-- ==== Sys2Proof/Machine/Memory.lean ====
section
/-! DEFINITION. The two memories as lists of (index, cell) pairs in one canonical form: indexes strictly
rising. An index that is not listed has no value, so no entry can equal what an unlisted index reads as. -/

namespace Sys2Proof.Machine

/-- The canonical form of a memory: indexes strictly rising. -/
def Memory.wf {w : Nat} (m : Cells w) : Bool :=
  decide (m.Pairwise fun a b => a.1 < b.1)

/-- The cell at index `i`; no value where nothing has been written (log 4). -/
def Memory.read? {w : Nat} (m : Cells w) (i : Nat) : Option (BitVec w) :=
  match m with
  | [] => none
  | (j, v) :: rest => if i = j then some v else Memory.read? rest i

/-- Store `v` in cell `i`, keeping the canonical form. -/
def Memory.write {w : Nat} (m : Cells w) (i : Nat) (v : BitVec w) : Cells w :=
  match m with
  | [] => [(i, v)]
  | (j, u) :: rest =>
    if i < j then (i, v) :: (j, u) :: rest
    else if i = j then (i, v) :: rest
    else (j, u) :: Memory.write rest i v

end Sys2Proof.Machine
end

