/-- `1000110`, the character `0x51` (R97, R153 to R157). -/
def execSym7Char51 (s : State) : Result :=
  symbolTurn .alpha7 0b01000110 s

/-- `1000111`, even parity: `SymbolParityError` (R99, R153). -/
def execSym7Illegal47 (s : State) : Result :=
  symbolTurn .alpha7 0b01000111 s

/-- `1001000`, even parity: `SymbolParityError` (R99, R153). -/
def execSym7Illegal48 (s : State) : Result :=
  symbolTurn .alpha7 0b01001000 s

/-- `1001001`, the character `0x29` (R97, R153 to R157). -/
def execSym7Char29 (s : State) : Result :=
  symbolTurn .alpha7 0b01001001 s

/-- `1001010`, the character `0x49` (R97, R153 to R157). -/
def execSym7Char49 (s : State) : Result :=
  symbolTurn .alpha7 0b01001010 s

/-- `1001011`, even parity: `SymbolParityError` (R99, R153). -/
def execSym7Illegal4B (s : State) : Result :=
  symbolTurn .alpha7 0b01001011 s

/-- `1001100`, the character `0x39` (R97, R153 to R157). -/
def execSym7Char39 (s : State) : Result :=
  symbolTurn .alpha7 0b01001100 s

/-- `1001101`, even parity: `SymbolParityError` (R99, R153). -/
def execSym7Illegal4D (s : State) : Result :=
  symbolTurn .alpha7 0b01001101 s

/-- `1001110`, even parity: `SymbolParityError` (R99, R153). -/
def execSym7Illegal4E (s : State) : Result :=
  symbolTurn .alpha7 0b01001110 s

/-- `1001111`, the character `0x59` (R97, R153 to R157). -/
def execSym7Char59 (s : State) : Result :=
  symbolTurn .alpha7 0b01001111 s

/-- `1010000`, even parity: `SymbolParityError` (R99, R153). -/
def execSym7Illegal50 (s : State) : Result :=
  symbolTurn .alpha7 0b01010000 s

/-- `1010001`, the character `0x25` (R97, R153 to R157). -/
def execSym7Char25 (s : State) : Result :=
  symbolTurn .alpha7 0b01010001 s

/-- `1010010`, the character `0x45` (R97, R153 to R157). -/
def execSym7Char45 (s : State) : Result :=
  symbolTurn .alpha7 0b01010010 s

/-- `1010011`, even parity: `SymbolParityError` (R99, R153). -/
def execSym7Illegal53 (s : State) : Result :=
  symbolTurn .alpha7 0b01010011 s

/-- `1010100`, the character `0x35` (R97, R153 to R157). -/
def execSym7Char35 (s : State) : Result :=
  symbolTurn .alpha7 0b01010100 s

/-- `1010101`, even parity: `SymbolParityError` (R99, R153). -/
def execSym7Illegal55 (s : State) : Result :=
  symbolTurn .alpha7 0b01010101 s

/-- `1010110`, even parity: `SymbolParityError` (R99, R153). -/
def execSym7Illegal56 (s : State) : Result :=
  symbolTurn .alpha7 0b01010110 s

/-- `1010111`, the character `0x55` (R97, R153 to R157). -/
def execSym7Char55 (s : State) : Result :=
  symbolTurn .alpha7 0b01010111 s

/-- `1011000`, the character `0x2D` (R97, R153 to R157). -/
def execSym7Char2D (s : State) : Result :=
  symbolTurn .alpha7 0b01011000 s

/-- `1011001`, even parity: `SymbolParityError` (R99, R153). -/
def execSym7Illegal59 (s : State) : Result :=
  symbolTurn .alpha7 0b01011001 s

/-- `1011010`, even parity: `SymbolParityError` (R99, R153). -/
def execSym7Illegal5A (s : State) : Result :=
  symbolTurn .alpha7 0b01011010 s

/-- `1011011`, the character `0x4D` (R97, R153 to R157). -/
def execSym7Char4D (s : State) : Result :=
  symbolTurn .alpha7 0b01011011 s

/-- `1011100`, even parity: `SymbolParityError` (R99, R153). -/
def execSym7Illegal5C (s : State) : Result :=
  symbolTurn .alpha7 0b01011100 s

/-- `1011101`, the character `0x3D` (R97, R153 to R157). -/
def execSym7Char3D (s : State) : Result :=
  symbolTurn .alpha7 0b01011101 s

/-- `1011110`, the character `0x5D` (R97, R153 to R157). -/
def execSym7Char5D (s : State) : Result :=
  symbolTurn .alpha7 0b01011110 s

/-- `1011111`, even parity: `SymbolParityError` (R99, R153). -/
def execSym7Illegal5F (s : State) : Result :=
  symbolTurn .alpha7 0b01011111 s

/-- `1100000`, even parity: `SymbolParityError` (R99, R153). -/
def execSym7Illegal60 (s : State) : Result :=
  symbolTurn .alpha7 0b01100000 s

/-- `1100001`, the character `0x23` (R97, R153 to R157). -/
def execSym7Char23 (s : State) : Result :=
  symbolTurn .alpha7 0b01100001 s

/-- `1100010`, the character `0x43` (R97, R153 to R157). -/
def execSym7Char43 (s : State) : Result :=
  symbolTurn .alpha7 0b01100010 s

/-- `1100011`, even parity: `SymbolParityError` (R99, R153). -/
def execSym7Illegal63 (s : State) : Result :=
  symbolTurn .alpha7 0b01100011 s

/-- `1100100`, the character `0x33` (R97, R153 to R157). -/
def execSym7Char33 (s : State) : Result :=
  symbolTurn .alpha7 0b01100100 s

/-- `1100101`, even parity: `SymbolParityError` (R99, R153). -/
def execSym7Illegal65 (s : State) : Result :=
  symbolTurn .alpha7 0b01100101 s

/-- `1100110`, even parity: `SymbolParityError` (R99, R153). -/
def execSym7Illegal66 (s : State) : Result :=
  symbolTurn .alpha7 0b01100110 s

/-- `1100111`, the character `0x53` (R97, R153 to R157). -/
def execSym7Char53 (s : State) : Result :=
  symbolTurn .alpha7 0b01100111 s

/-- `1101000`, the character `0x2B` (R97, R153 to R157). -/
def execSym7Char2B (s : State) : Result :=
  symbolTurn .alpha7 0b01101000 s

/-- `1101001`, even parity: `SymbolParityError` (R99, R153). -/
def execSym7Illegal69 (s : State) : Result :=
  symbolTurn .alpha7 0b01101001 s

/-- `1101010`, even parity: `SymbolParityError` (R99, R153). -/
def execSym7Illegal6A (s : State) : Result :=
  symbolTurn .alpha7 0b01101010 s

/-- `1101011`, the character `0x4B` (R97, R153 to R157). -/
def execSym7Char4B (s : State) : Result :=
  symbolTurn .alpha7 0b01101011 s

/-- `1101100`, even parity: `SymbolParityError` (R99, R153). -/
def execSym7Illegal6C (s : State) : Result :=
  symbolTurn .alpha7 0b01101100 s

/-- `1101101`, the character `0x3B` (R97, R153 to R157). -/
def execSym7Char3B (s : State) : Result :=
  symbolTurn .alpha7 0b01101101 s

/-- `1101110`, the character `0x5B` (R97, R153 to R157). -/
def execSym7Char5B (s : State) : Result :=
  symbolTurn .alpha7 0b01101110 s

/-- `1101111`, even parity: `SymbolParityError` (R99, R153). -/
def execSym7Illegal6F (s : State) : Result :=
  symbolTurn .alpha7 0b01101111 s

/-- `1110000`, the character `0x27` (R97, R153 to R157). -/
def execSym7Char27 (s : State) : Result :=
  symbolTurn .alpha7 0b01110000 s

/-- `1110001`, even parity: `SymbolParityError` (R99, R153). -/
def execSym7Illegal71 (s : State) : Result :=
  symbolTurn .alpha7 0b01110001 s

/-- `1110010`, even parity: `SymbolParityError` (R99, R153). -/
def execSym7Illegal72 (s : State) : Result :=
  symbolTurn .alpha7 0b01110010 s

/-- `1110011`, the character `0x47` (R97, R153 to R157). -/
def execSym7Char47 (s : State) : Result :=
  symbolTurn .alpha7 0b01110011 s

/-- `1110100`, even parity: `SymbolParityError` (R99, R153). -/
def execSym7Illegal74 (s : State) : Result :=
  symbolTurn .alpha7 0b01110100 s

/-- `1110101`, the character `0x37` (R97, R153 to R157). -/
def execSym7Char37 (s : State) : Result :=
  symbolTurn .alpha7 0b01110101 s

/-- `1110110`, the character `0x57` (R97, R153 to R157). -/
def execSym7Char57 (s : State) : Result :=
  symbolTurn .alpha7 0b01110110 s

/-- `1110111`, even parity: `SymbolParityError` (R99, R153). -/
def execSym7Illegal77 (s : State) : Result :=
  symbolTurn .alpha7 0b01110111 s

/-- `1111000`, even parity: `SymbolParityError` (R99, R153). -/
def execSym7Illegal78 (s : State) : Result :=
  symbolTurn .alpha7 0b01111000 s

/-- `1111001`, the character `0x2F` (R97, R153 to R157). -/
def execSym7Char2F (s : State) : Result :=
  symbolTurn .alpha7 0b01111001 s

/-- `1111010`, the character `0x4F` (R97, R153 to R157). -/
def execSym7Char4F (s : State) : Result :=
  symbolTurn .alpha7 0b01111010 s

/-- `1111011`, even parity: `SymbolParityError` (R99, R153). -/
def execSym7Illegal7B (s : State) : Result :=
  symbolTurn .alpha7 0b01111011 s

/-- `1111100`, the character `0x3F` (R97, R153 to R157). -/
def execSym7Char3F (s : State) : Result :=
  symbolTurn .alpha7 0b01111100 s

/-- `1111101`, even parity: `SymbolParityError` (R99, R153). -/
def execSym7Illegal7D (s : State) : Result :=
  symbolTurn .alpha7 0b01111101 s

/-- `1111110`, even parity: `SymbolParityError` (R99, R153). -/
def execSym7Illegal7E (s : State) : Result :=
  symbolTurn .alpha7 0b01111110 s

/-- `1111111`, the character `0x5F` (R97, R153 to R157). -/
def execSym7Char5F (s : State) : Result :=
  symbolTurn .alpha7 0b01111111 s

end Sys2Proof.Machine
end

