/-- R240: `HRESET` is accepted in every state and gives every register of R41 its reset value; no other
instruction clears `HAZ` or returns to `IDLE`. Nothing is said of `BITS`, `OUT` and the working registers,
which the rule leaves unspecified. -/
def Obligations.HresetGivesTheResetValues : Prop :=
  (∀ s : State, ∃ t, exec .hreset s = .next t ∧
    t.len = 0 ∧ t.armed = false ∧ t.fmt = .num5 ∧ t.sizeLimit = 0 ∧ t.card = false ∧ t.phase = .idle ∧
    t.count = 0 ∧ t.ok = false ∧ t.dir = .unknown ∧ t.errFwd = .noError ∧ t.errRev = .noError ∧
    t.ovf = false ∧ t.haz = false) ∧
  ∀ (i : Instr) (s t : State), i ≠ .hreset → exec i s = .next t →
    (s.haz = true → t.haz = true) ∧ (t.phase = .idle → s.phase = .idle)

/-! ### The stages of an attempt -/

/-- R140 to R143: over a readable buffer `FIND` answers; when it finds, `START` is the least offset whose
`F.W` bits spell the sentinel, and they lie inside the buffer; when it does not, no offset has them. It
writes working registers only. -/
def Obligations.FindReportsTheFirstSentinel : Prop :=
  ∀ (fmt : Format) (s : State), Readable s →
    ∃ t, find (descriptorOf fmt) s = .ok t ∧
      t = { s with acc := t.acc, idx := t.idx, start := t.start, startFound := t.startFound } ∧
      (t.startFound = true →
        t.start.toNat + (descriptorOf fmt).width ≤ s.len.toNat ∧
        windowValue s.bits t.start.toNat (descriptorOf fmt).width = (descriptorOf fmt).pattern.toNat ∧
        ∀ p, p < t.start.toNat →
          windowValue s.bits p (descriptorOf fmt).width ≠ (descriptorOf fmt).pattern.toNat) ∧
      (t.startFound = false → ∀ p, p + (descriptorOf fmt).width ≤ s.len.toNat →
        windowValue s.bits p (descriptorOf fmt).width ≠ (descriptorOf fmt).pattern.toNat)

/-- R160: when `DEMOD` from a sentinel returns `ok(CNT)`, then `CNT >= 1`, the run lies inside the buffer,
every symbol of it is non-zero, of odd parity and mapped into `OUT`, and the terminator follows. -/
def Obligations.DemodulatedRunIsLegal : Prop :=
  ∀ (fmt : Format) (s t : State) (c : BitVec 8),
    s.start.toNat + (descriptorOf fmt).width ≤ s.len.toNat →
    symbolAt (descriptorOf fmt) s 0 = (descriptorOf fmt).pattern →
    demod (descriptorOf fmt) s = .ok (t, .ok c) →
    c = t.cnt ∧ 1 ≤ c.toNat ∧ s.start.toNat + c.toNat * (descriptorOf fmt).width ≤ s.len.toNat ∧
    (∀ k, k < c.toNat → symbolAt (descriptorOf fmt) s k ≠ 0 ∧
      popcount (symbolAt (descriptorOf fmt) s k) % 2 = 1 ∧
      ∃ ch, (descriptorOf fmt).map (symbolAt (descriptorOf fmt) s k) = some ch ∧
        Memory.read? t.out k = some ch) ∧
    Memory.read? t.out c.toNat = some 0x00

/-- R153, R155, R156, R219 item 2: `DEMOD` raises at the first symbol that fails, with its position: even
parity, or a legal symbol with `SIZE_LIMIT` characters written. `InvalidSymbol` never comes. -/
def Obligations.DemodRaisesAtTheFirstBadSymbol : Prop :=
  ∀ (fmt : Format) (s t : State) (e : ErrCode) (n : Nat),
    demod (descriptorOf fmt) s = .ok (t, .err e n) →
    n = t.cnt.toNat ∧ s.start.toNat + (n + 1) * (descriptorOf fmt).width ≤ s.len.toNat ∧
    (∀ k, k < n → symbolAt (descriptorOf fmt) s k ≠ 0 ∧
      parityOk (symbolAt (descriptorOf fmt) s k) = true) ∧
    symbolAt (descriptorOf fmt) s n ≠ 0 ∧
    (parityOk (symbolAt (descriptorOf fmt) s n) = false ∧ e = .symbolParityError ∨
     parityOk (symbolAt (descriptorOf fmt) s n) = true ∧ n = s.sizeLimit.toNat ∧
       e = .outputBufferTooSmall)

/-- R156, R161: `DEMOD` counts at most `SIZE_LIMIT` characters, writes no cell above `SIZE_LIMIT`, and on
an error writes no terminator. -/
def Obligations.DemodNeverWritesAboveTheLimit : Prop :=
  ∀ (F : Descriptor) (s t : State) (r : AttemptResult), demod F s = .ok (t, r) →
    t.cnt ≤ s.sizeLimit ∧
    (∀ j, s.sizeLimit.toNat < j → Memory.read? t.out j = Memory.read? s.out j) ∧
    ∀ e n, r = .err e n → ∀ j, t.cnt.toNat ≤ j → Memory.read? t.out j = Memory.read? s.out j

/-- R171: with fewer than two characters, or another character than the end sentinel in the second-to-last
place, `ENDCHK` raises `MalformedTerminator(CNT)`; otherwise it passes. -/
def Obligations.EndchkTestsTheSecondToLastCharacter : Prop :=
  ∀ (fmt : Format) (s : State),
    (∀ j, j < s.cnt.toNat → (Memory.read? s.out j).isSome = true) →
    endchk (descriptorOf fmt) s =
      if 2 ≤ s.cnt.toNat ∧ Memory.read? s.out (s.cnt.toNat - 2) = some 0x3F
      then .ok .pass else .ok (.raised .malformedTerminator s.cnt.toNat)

* * * * * * *

#### What you should do:
Set down precisely the lines above between the line holding "symbolTurn .alpha7 0b01111111 s" and the line holding "or returns to", inclusive, and nothing beyond them.

#### Problem solution:
  symbolTurn .alpha7 0b01111111 s

end Sys2Proof.Machine
end

/-- R240: `HRESET` is accepted in every state and gives every register of R41 its reset value; no other
instruction clears `HAZ` or returns to `IDLE`. Nothing is said of `BITS`, `OUT` and the working registers,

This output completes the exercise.